-- ==== Sys2Proof/Machine/Regs.lean ====
section
/-! DEFINITION. The fields of the register pages, as the register tables of the manual give them (R9, R543, R551):
offset, instance stride and count, bit range, type, reset value, and whether PG_CTRL.CLR_CNT zeroes the field. Reset
values shown as "by page", "by port", "fused" or "derived" are 0 here: they are computed on read or set from the fuses
(Machine/Pages.lean). -/

namespace Sys2Proof.Machine

/-- The types of R9. -/
inductive FTy where
  | ro
  | rw
  | w1c
  | wo
  | rws
deriving DecidableEq, Repr

/-- One field of a register page. -/
structure Fld where
  off : Nat
  stride : Nat
  count : Nat
  hi : Nat
  lo : Nat
  ty : FTy
  rst : Nat
  cnt : Bool
deriving DecidableEq, Repr

/-- The blocks of the page index (R551). -/
inductive Blk where
  | mg | ck | pw | th | fz | lc | sc | ev | tm | st | lp | nm | bb | cx | tw | dl | tk | gs | en | nc | it | lk | oe
  | tl | mx | vx | sy
deriving DecidableEq, Repr


/-- R543. -/
def pg_TYPE : Fld := ⟨0x000, 0, 1, 31, 16, .ro, 0, false⟩
/-- R543. -/
def pg_INST : Fld := ⟨0x000, 0, 1, 15, 0, .ro, 0, false⟩
/-- R543. -/
def pg_MAJOR : Fld := ⟨0x004, 0, 1, 15, 8, .ro, 1, false⟩
/-- R543. -/
def pg_MINOR : Fld := ⟨0x004, 0, 1, 7, 0, .ro, 0, false⟩
/-- R543. -/
def pg_BLOCK : Fld := ⟨0x008, 0, 1, 31, 16, .ro, 0, false⟩
/-- R543. -/
def pg_FORCED : Fld := ⟨0x008, 0, 1, 1, 1, .ro, 0, false⟩
/-- R543. -/
def pg_WREJ : Fld := ⟨0x008, 0, 1, 0, 0, .w1c, 0, false⟩
/-- R543. -/
def pg_CLR_CNT : Fld := ⟨0x00C, 0, 1, 0, 0, .wo, 0, false⟩
/-- R543. -/
def pg_LOCK : Fld := ⟨0x01C, 0, 1, 0, 0, .rw, 0, false⟩
/-- R543. -/
def pg_PG_SEQ : Fld := ⟨0x020, 0, 1, 31, 0, .ro, 0, false⟩
/-- R543. -/
def pg_FAULT : Fld := ⟨0x010, 0, 1, 31, 0, .w1c, 0, false⟩
/-- R543. -/
def pg_FAULT_MASK : Fld := ⟨0x014, 0, 1, 31, 0, .rw, 0, false⟩
/-- R543. -/
def pg_FAULT_FORCE : Fld := ⟨0x018, 0, 1, 31, 0, .wo, 0, false⟩

/-- The fields of the PG page header common to every page (R543). -/
def pgFields : List Fld :=
  [pg_TYPE, pg_INST, pg_MAJOR, pg_MINOR, pg_BLOCK, pg_FORCED, pg_WREJ, pg_CLR_CNT, pg_LOCK, pg_PG_SEQ,
   pg_FAULT, pg_FAULT_MASK, pg_FAULT_FORCE]

/-- R506. -/
def mg_F_VERIFY_FAIL : Fld := ⟨0x010, 0, 1, 4, 4, .rws, 0, false⟩
/-- R506. -/
def mg_F_TOPO_REFUSED : Fld := ⟨0x010, 0, 1, 3, 3, .w1c, 0, false⟩
/-- R506. -/
def mg_F_LOAD_REFUSED : Fld := ⟨0x010, 0, 1, 2, 2, .w1c, 0, false⟩
/-- R506. -/
def mg_F_LAGGARD : Fld := ⟨0x010, 0, 1, 1, 1, .w1c, 0, false⟩
/-- R506. -/
def mg_F_PHASE_FAIL : Fld := ⟨0x010, 0, 1, 0, 0, .w1c, 0, false⟩
/-- R507. -/
def mg_RUN_ALL : Fld := ⟨0x040, 0, 1, 31, 31, .wo, 0, false⟩
/-- R507. -/
def mg_GO : Fld := ⟨0x040, 0, 1, 30, 30, .wo, 0, false⟩
/-- R507. -/
def mg_STANDBY : Fld := ⟨0x040, 0, 1, 29, 29, .rws, 0, false⟩
/-- R507. -/
def mg_EQ_CACHE_EN : Fld := ⟨0x040, 0, 1, 28, 28, .rw, 1, false⟩
/-- R507. -/
def mg_PHASE : Fld := ⟨0x044, 0, 1, 31, 28, .ro, 0, false⟩
/-- R507. -/
def mg_FAIL_PHASE : Fld := ⟨0x044, 0, 1, 27, 24, .ro, 15, false⟩
/-- R507. -/
def mg_FAIL_REASON : Fld := ⟨0x044, 0, 1, 23, 16, .ro, 0, false⟩
/-- R507. -/
def mg_STANDBY_HELD : Fld := ⟨0x044, 0, 1, 15, 15, .ro, 0, false⟩
/-- R507. -/
def mg_WARM : Fld := ⟨0x044, 0, 1, 14, 14, .ro, 0, false⟩
/-- R507. -/
def mg_RECOVERED : Fld := ⟨0x044, 0, 1, 13, 13, .rws, 0, false⟩
/-- R507. -/
def mg_FW_VER : Fld := ⟨0x048, 0, 1, 31, 0, .ro, 0, false⟩
/-- R507. -/
def mg_BRING_MS : Fld := ⟨0x04C, 0, 1, 31, 0, .ro, 0, false⟩
/-- R507. -/
def mg_PHASE_MS : Fld := ⟨0x050, 4, 9, 31, 0, .ro, 0, false⟩
/-- R507. -/
def mg_LOAD_REASON : Fld := ⟨0x074, 0, 1, 31, 24, .ro, 0, false⟩
/-- R507. -/
def mg_ROUND : Fld := ⟨0x074, 0, 1, 23, 16, .ro, 0, false⟩
/-- R507. -/
def mg_LAGGARDS : Fld := ⟨0x074, 0, 1, 15, 0, .ro, 0, false⟩
/-- R507. -/
def mg_LAG_TILE : Fld := ⟨0x078, 0, 1, 10, 0, .ro, 0, false⟩
/-- R507. -/
def mg_MAN_SERIAL : Fld := ⟨0x07C, 0, 1, 31, 0, .ro, 0, false⟩
/-- R507. -/
def mg_STAGE_LO : Fld := ⟨0x080, 0, 1, 31, 27, .rw, 0, false⟩
/-- R507. -/
def mg_STAGE_HI : Fld := ⟨0x084, 0, 1, 6, 0, .rw, 0, false⟩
==*==
▸ **Exercise directions**
Give only the lines from the one holding "values shown as" through the one holding "index (R551). -/", each restated exactly as it appears above.

▸ **Expected answer**
values shown as "by page", "by port", "fused" or "derived" are 0 here: they are computed on read or set from the fuses
(Machine/Pages.lean). -/

namespace Sys2Proof.Machine

/-- The types of R9. -/
inductive FTy where
  | ro
  | rw
  | w1c
  | wo
  | rws
deriving DecidableEq, Repr

/-- One field of a register page. -/
structure Fld where
  off : Nat
  stride : Nat
  count : Nat
  hi : Nat
  lo : Nat
  ty : FTy
  rst : Nat
  cnt : Bool
deriving DecidableEq, Repr

/-- The blocks of the page index (R551). -/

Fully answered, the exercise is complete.